▶ WHAT NEEDS TO BE DONE
Return only the stretch of the material below that begins with the line containing "def execLostContention (s" and ends with the line containing "have then been", exactly; both of those lines belong to it.

▶ RECORDS PROVIDED

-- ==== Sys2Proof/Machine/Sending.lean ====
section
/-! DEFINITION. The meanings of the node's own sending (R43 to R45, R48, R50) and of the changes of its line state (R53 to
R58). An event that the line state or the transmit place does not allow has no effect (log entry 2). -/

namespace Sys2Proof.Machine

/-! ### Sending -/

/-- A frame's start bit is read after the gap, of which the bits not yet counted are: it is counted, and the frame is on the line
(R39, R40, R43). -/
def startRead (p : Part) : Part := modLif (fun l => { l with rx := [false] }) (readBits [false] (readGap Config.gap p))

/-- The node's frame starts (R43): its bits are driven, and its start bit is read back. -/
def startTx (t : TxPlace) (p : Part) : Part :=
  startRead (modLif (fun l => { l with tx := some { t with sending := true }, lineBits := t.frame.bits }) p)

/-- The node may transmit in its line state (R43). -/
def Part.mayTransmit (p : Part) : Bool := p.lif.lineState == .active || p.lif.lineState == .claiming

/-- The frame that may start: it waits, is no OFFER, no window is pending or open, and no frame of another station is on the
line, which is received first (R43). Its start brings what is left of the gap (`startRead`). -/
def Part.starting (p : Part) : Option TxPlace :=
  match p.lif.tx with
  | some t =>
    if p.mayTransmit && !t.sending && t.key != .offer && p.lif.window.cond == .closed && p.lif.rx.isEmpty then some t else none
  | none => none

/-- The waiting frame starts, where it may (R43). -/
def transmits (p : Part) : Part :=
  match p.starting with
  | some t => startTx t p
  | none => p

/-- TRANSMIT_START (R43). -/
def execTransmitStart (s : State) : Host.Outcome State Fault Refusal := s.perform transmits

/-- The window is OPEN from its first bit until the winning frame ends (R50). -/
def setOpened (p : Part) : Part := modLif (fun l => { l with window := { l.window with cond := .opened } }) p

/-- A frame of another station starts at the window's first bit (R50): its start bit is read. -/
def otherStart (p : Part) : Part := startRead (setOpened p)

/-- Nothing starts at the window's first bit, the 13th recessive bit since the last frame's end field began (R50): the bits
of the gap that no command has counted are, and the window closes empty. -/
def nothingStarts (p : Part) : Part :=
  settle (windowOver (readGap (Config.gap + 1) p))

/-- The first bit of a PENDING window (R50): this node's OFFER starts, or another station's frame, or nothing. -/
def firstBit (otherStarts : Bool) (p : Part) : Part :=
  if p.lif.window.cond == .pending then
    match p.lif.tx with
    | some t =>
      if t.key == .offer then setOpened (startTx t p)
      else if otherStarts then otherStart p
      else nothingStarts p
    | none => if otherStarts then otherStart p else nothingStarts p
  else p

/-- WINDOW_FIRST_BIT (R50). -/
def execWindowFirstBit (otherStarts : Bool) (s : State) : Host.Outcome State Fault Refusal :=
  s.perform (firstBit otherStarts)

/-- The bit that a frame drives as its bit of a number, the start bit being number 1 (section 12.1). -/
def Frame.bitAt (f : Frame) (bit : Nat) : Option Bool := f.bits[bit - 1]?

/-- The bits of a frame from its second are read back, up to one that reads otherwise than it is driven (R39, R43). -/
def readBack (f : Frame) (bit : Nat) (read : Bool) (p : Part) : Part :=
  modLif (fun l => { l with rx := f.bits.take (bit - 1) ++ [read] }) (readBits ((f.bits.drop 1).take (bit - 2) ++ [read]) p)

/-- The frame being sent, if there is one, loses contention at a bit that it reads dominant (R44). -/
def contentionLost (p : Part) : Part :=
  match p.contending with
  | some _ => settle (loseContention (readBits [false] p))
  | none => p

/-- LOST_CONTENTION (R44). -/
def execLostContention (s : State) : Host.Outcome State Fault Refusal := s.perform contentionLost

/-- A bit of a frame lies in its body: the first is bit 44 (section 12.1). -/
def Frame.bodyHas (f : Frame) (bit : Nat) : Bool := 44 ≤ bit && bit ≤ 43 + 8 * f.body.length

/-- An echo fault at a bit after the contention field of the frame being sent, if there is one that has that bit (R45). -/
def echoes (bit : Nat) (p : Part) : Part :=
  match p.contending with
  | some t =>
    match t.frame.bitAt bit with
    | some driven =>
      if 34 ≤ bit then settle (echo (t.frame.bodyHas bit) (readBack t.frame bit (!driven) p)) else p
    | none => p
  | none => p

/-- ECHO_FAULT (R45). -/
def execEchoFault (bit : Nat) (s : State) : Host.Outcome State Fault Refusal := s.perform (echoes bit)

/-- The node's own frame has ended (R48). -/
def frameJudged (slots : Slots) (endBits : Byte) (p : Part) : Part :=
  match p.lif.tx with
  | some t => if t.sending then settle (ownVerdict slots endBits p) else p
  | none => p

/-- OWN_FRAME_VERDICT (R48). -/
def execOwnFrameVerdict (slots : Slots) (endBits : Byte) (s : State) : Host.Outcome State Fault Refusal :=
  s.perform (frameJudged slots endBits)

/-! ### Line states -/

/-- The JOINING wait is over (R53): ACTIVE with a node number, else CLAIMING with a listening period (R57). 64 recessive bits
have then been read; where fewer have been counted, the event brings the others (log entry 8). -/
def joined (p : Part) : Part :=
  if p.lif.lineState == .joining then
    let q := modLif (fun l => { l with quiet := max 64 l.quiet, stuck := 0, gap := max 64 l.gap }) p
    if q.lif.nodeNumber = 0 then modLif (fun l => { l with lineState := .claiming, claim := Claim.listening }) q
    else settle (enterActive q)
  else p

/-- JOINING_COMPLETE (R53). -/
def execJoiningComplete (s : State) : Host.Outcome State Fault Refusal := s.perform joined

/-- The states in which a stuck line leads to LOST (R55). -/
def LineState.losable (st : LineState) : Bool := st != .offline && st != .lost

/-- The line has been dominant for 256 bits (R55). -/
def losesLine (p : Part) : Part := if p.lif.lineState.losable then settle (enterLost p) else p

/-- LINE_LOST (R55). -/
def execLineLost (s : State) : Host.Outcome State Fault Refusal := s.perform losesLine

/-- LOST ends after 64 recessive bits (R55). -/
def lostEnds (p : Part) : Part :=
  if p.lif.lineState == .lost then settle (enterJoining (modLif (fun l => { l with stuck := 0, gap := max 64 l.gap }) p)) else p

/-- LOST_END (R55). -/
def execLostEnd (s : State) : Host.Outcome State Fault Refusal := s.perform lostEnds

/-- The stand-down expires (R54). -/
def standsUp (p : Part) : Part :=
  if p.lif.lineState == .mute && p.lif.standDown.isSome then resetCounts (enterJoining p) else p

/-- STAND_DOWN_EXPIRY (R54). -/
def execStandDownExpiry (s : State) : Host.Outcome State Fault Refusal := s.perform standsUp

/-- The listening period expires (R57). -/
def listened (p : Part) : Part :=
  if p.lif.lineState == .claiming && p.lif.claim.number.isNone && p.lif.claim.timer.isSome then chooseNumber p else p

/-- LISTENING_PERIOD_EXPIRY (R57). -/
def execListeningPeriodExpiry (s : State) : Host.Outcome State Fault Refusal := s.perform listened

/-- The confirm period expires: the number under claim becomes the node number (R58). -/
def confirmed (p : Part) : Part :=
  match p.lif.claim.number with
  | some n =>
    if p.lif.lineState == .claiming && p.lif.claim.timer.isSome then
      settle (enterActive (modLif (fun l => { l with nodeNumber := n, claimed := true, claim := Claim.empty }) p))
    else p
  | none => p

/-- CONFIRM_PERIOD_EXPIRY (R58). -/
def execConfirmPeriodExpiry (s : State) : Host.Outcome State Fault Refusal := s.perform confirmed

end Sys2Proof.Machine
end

▶ EXERCISE OUTPUT
def execLostContention (s : State) : Host.Outcome State Fault Refusal := s.perform contentionLost

/-- A bit of a frame lies in its body: the first is bit 44 (section 12.1). -/
def Frame.bodyHas (f : Frame) (bit : Nat) : Bool := 44 ≤ bit && bit ≤ 43 + 8 * f.body.length

/-- An echo fault at a bit after the contention field of the frame being sent, if there is one that has that bit (R45). -/
def echoes (bit : Nat) (p : Part) : Part :=
  match p.contending with
  | some t =>
    match t.frame.bitAt bit with
    | some driven =>
      if 34 ≤ bit then settle (echo (t.frame.bodyHas bit) (readBack t.frame bit (!driven) p)) else p
    | none => p
  | none => p

/-- ECHO_FAULT (R45). -/
def execEchoFault (bit : Nat) (s : State) : Host.Outcome State Fault Refusal := s.perform (echoes bit)

/-- The node's own frame has ended (R48). -/
def frameJudged (slots : Slots) (endBits : Byte) (p : Part) : Part :=
  match p.lif.tx with
  | some t => if t.sending then settle (ownVerdict slots endBits p) else p
  | none => p

/-- OWN_FRAME_VERDICT (R48). -/
def execOwnFrameVerdict (slots : Slots) (endBits : Byte) (s : State) : Host.Outcome State Fault Refusal :=
  s.perform (frameJudged slots endBits)

/-! ### Line states -/

/-- The JOINING wait is over (R53): ACTIVE with a node number, else CLAIMING with a listening period (R57). 64 recessive bits
have then been read; where fewer have been counted, the event brings the others (log entry 8). -/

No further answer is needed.